One big beautiful bill considers historic Medicaid reduction, job requirements
The Senate version of One Big Beautiful Bill Act (OBBBA) has cleared a significant hurdle, but it is not without substantial changes that have sent concerns through the healthcare industry. While the initial fear of wiping out Medicare cuts appears to have been avoided, the bill's impact on Medicaid funding and eligibility requirements poses considerable challenges for healthcare providers and patients.
An important focus for industry watchers is the bill's stance on provider tax. Although not completely ruled out as some people fear, the Senate version of the bill takes a tougher approach than its home counterparts, reducing the maximum allowable provider tax rate the state can offer to 3.5% by 2034, from the current 6% tax rate. The state uses revenue generated from provider states to fund Medicaid payment rates to hospitals. The cuts could narrow down state budgets and even provider refunds while maintaining funding mechanisms.
More importantly, the Senate OBBBA proposes a total of $864 billion in Medicaid cuts over the next decade. These historic rate reductions are tied to a strict approach to Medicaid's work requirements.
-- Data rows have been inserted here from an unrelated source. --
-- ==== Sys2Proof/Machine/Launch.lean ====
section
/-! DEFINITION. Launch and queue instructions (R434–R437): `arm`, `qpush`, `qpop`, `exit`; and `ssync` (R216, R354–R357). -/

namespace Sys2Proof.Machine

open Sys2Proof

/-! ### `arm` (R435) -/

/-- `arm`. -/
def execArm (o : DuoF) (s : State) : Out :=
  .next (threadOnly s (fun s => noRegion s (fun s => sticky s (fun s => guarded o.gd 8 s (fun s => commitPoint s (fun s =>
    if s.unacked s.cur 5 then s.waitFor .release
    else
      let s := s.softBackAll s.cur
      match s.myRing.thread with
      | none => (s.setX o.d 1).adv 8
      | some t =>
          let i := (s.x o.a).toNat
          if (s.job t.job).poolCount ≤ i then (s.setX o.d 1).adv 8
          else s.together t.job i 2 (fun s =>
            if (s.recd t.job i).st != .idle then (s.setX o.d 2).adv 8
            else match s.accept t.job i false with
              | .wait s => s.waitFor .oreq
              | .lost s | .done s => (s.setX o.d 0).adv 8)))))))

/-! ### Queues (R113, R114, R436) -/

/-- A queue's descriptor as an event reads it. -/
structure QDesc where
  base : Nat
  sz : Nat
  cap : Nat
  pushed : Nat
  popped : Nat
  closed : Bool
  deriving DecidableEq, Repr

/-- Occupancy. -/
def QDesc.occ (q : QDesc) : Nat := (q.pushed + 2 ^ 64 - q.popped) % 2 ^ 64

/-- Address of slot `n`. -/
def QDesc.slot (q : QDesc) (n : Nat) : Nat := (q.base + q.sz * (n % q.cap)) % 2 ^ 64

/-- A descriptor from its words. -/
def QDesc.ofWords : List Nat → QDesc
  | [base, cfg, pushed, popped, w] =>
      { base := base, sz := 8 * fld cfg 8 8, cap := 2 ^ fld cfg 0 5, pushed := pushed, popped := popped, closed := natBit w 0 }
  | _ => { base := 0, sz := 0, cap := 1, pushed := 0, popped := 0, closed := false }

/-- Addresses of a descriptor's words. -/
def descWords (d : Nat) : List Nat := [d, d + 8, d + 0x10, d + 0x18, d + 0x20]

/-- Translate a descriptor with acc 2: a page that is not coherent takes a class fault. (DEDUCED: log 66) -/
def State.placeDesc (s : State) (d : Nat) : Res :=
  match s.place s.who 2 d 8 with
  | (s, .error f) => .flt f s
  | (s, .ok (.mem a)) => if a.cls = 0 then .ok 0 s else .flt { cause := 8, acc := 2, va := d, pa := a.pa } s
  | (s, .ok (.held x)) => .wait x s
  | (s, .ok _) => .flt { cause := 8, acc := 2, va := d } s

/-- What a part that is about to be accessed waits for: its walk, the host, or a thread that is parked where it goes. -/
def State.partNeed (s : State) (w : Who) (acc n : Nat) : Place → Option Wait × State
  | .mem m => s.available m.tier m.pa n (acc != 0)
  | .io pa key => s.ioNeed pa key n (acc != 0)
  | .pad t _ => (match s.gate w.key w.origin t with
      | .refuse => some .oreq
      | _ => none, s)
  | .held x => (some x, s)

/-- Parts that are about to be accessed: none faults, and none waits. -/
def State.readyTo (s : State) (w : Who) (acc va n : Nat) : Res :=
  let r := s.placeAll w acc (s.partsFor w va n)
  let q := r.2.1.foldl (fun (a : Option Wait × State) p =>
    let q := a.2.partNeed w acc p.2.1 p.2.2
    (a.1.or q.1, q.2)) (none, r.1)
  match heldBy r.2.1, r.2.2, q.1 with
  | some x, _, _ => .wait x r.1
  | none, some f, _ => .flt f r.1
  | none, none, some x => .wait x q.2
  | none, none, none => .ok 0 q.2

/-- The checks before an event, and the descriptor it then reads at its home. -/
def queueEvent (d : Nat) (s : State) (k : QDesc → State → State) : State :=
  match s.placeDesc d with
  | .flt f s => faultTrap [f] s
  | .wait w s => s.waitFor w
  | .err s => s
  | .ok _ s =>
      match s.canWrite s.key (descWords d) with
      | .wait s => s.clearSched.waitFor .oreq
      | .flt va s => faultTrap [{ cause := 3, acc := 2, va := va }] s
      | .ok _ s =>
          match s.getWords s.key (descWords d) with
          | .ok ws s => k (QDesc.ofWords ws) s.clearSched
          | .wait s => s.clearSched.waitFor .oreq
          | .flt _ s => s.clearSched.detected s.cur s.pc

/-- An access of a slot, by the scheduler's path: an io page takes one aligned word and no more (R193). -/
def slotOk (a n : Nat) (s : State) (k : State → State) : State :=
  if s.touchesIo (schedWho s.key) a n && (a % n != 0 || 8 < n) then alignTrap (wd a) s.clearSched else k s

/-- The end of a step of a queue event: what it meets leaves the queue as it was. -/
def Res.event (r : Res) (k : Nat → State → State) : State :=
  match r with
  | .ok v s => k v s
  | .flt f s => faultTrap [f] s.clearSched
  | .wait _ s => s.clearSched.waitFor .oreq
  | .err s => s.clearSched.detected s.cur s.pc

/-- The event of `qpush`: slot and `pushed` are written at once. The item is read once, when nothing is left to wait for. -/
def pushEvent (o : QPushF) (d b : Nat) (q : QDesc) (s : State) : State :=
  if q.occ = q.cap then s.waitFor (.qpush o)
  else
    let w := schedWho s.key
    let a := q.slot q.pushed
    slotOk a q.sz s (fun s => (s.readyTo w 1 a q.sz).event (fun _ s =>
      (s.loadAt s.who b q.sz false).finish (fun data s => (s.storeAt w a q.sz data).event (fun _ s =>
        (((s.putWord s.key (d + 0x10) (q.pushed + 1)).clearSched).wakePops s.key).adv 8))))

/-- `qpush`. (DEDUCED: log 66) -/
def execQpush (o : QPushF) (s : State) : Out :=
  let d := (s.x o.a).toNat
  .next (threadOnly s (fun s => noRegion s (fun s => sticky s (fun s => guarded o.gd 8 s (fun s =>
    if d % 128 != 0 then alignTrap (wd d) s
    else commitPoint s (queueEvent d · (fun q s =>
      let b := (s.x o.b).toNat
      s.screen [b] q.sz false false (fun s => (s.readyTo s.who 0 b q.sz).finish (fun _ s =>
        if s.unacked s.cur 5 then s.waitFor .release
        else pushEvent o d b q (s.softBackAll s.cur))))))))))

/-- A `qpop` on this descriptor is a yield point: the thread's own stage takes its input there, and it runs no forked
loop (R119). -/
def State.yieldPoint (s : State) (d : Nat) : Bool :=
  match s.myRing.thread with
  | none => false
  | some t =>
      s.myRing.forked.isNone && (match (s.recd t.job t.record).snap with
        | some n => n.hasin && n.inq == d
        | none => false)

/-- The event of `qpop`: `popped` advances when the item has been taken. -/
def popEvent (o : TriF) (d b : Nat) (q : QDesc) (s : State) : State :=
  let fin (res : Word) (s : State) : State := ((s.softAcquire s.cur).setX o.d res).adv 8
  if q.occ = 0 then
    (if q.closed then fin 1 s else s.waitFor (.qpop o 0 (s.yieldPoint d)))
  else
    let a := q.slot q.popped
    slotOk a q.sz s (fun s => (s.loadAt (schedWho s.key) a q.sz true).event (fun data s =>
      (s.storeAt s.who b q.sz data).finish (fun _ s =>
        fin 0 (((s.putWord s.key (d + 0x18) (q.popped + 1)).clearSched).wakePushes s.key))))

/-- `qpop`. (DEDUCED: log 66) -/
def execQpop (o : TriF) (s : State) : Out :=
  let d := (s.x o.a).toNat
  .next (threadOnly s (fun s => noRegion s (fun s => guarded o.gd 8 s (fun s =>
    if d % 128 != 0 then alignTrap (wd d) s
    else commitPoint s (queueEvent d · (fun q s =>
      let b := (s.x o.b).toNat
      s.screen [b] q.sz false false (fun s =>
        (s.readyTo s.who 1 b q.sz).finish (fun _ s => popEvent o d b q s))))))))

/-- The queue that a waiting core's instruction names, as last observed. -/
def State.waitedQueue (s : State) (c : Nat) (a : Reg) : Option QDesc :=
  let d := ((s.core c).getX a).toNat
  let key := s.keyOf c
  match (descWords d).map (s.peek key) with
  | [some b, some cfg, some pu, some po, some w] => some (QDesc.ofWords [b, cfg, pu, po, w])
  | _ => none

/-- A waiting core executes its instruction again. -/
def State.goOn (s : State) (c : Nat) : State := (s.setCore c { s.core c with wait := .none }).andThen (.core c)

/-- QPUSH_EVENT (R436): there is room. (DEDUCED: log 66) -/
def execQpushEvent (core : Fin 4096) (s : State) : Out :=
  let c := core.val
  .next (match (s.core c).wait with
    | .qpush o =>
        (match s.waitedQueue c o.a with
         | some q => if q.occ = q.cap then s else s.goOn c
         | none => s.goOn c)
    | _ => s)

/-- QPOP_EVENT (R436): there is a slot, or the queue is closed. -/
def execQpopEvent (core : Fin 4096) (s : State) : Out :=
  let c := core.val
  .next (match (s.core c).wait with
    | .qpop o _ _ =>
        (match s.waitedQueue c o.a with
         | some q => if q.occ = 0 && !q.closed then s else s.goOn c
         | none => s.goOn c)
    | _ => s)

/-! ### `exit` (R437) -/

/-- Close every open region of the executing core. -/
def State.closeRegions (s : State) : State := s.me.regions.foldl (fun s _ => s.closeRegion s.cur) s

/-- The thread ends (R116, R117). -/
def State.endMyThread (s : State) : State :=
  let key := s.key
  let r := s.cur / 16
  ((s.endRing r).endStages).syncNote key

/-- `exit`. -/
def execExit (o : ExitF) (s : State) : Out :=
  .next (threadOnly s (fun s => sticky s (fun s => guarded o.gd 8 s (fun s => commitPoint s (fun s =>
    let s := s.closeRegions
    if s.inChunk then (s.waitFor (.leave s.pc none)).after (.loopExit (Fin.ofNat 4096 s.cur))
    else if s.copiesOf s.cur then s.waitFor (.exit o)
    else s.endMyThread)))))

/-- DRAIN_COMPLETE (R432, R437): a `drain` that waits returns, and an `exit` that waits ends the thread; both have taken the sticky faults
before they waited. -/
def execDrainComplete (core : Fin 4096) (s : State) : Out :=
  let c := core.val
  let k := s.core c
  let on : State := { s with cur := c }.waitFor .none
  .next (if k.stopping.isSome then s else match k.wait with
    | .drain o =>
        if k.drained (Fin.ofNat 4 o.a.val) then
          { ((on.softAcquire c).adv 8).countMe with cur := s.cur }.andThen (.core c)
        else s
    | .exit _ => if s.copiesOf c then s else { on.endMyThread with cur := s.cur }
    | _ => s)

/-! ### `ssync` (R216) -/

/-- Index of a scope among a thread's counts. -/
def syncIx (sc : Nat) : Fin 3 := Fin.ofNat 3 (sc - 3)

/-- Count an arrival. (DEDUCED: log 45) -/
def Thread.arrive (t : Thread) (sc : Nat) (pc : Word) : Thread :=
  let k := t.syncs.get (syncIx sc) + 1
  { t with syncs := t.syncs.set (syncIx sc).val k (syncIx sc).isLt, arrived := some (sc, k, pc) }

/-- Whether a thread has counted this `ssync`. -/
def Thread.at_ (t : Thread) (sc : Nat) (pc : Word) : Bool :=
  match t.arrived with
  | some (a, _, p) => a == sc && p == pc
  | none => false

/-- `ssync`: it arrives, and waits for its episode. -/
def execSsync (o : ScopeF) (s : State) : Out :=
  let sc := o.sc.val
  .next (threadOnly s (fun s => operandOk (3 ≤ sc && sc ≤ 5) s (fun s => wideSync true s (fun s => sticky s (fun s =>
    commitPoint s (fun s =>
      match s.myRing.thread with
      | none => s.adv 8
      | some t =>
          let s := s.softBackAll s.cur
          let t := if t.at_ sc s.pc then t else t.arrive sc s.pc
          let s := s.setMyRing { s.myRing with thread := some t }
          let k := match t.arrived with
            | some (_, k, _) => k
            | none => 0
          (s.waitFor (.ssync sc k)).after
            (.ssyncComplete (Fin.ofNat 256 t.job) (Fin.ofNat 4096 t.record) o.sc (unitOf sc (s.cur / 16)))))))))

/-- The rings with a participant of a unit. -/
def State.participants (s : State) (j i sc unit : Nat) : List Nat :=
  (s.ringsOf j i).filter (fun r => unitOf sc r == unit)

/-- Every participant has reached episode `k`; a parked one has not (R216). (DEDUCED: log 45) -/
def State.allArrived (s : State) (j i sc unit k : Nat) : Bool :=
  let rs := s.participants j i sc unit
  !rs.isEmpty && ((s.parkedOf j i).all (fun r => unitOf sc r != unit)) &&
    rs.all (fun r => match (s.ring r).thread with
      | some t => k ≤ t.syncs.get (syncIx sc)
      | none => true)

/-- A packet that a participant has sent. -/
def Pkt.sentBy (p : Pkt) (rs : List Nat) : Bool := p.origin.isNone && rs.contains (p.score / 16) && p.unfinished

/-- A sand packet whose window is open at its receiver inside the package. -/
def Pkt.windowOpen (p : Pkt) : Bool := p.sand && p.open_ && p.phase == .fly && p.away.isNone

/-- Messages and sand packets that participants have sent inside the package and that are not yet appended or closed; sand packets
count until their window is open. (DEDUCED: log 92) -/
def State.unsent (s : State) (rs : List Nat) : Bool :=
  s.fab.pkts.any (fun p => p.sentBy rs && p.away.isNone && (p.kind == 7 || p.sand) && !p.windowOpen)

/-- Close the sand packets of participants early (R52). -/
def State.closeWindows (s : State) (rs : List Nat) : State :=
  (s.fab.pkts.filter (fun p => p.sentBy rs && p.windowOpen)).foldl
    (fun s p => match s.pkt p.pid with
      | some p => s.closeSand p
      | none => s) s

/-- Count the `ssync` that a core has completed. -/
def Ring.synced (g : Ring) (slot : Fin 16) : Ring :=
  let g : Ring := { g with thread := g.thread.map (fun (t : Thread) => { t with arrived := none }) }
  match g.chunkAt slot with
  | some k => g.setChunk { k with count := k.count + 1 }
  | none => { g with thread := g.thread.map (fun (t : Thread) => { t with pos := t.pos + 1 }) }

/-- A participant that waits in an episode of a scope that has completed goes on. (DEDUCED: log 45) -/
def State.passSync (s : State) (r sc done : Nat) : State :=
  let c := coreAt r (s.ring r).head
  match (s.core c).wait with
  | .ssync sc' k =>
      if sc' = sc ∧ k ≤ done then
        let s := s.softAcquire c
        let s := s.setCore c { s.core c with wait := .none, pc := (s.core c).pc + 8 }
        s.setRing r ((s.ring r).synced (slotOf c))
      else s
  | _ => s

/-- SSYNC_COMPLETE (R216). -/
def execSsyncComplete (j : Fin 256) (r : Fin 4096) (sc : Fin 16) (unit : Nat) (s : State) : Out :=
  let c := s.recd j.val r.val
  let key := epKey sc.val unit
  let done := Table.get c.episodes key 0
  let rs := s.participants j.val r.val sc.val unit
  .next (
    if s.allArrived j.val r.val sc.val unit (done + 1) && !s.unsent rs then
      let s := s.closeWindows rs
      let s := s.setRec j.val r.val
        { s.recd j.val r.val with episodes := Table.put (s.recd j.val r.val).episodes key (done + 1) }
      rs.foldl (fun s r => s.passSync r sc.val (done + 1)) s
    else rs.foldl (fun s r => s.passSync r sc.val done) s)

end Sys2Proof.Machine
end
The Senate bill now requires work requirements for individuals with dependents over the age of 15.
Take home
Hospitals and healthcare services may be challenged by potential policy changes regarding new Medicaid labor requirements. These changes could lead to 7.8 million people being uninsured over the next decade. Given that over 70 million people rely on Medicaid, such a significant loss in coverage raises potential concerns regarding affordability and access to healthcare across the country. Healthcare providers should anticipate these changes and model their financial exposures using forecasting techniques for potential changes in refunds.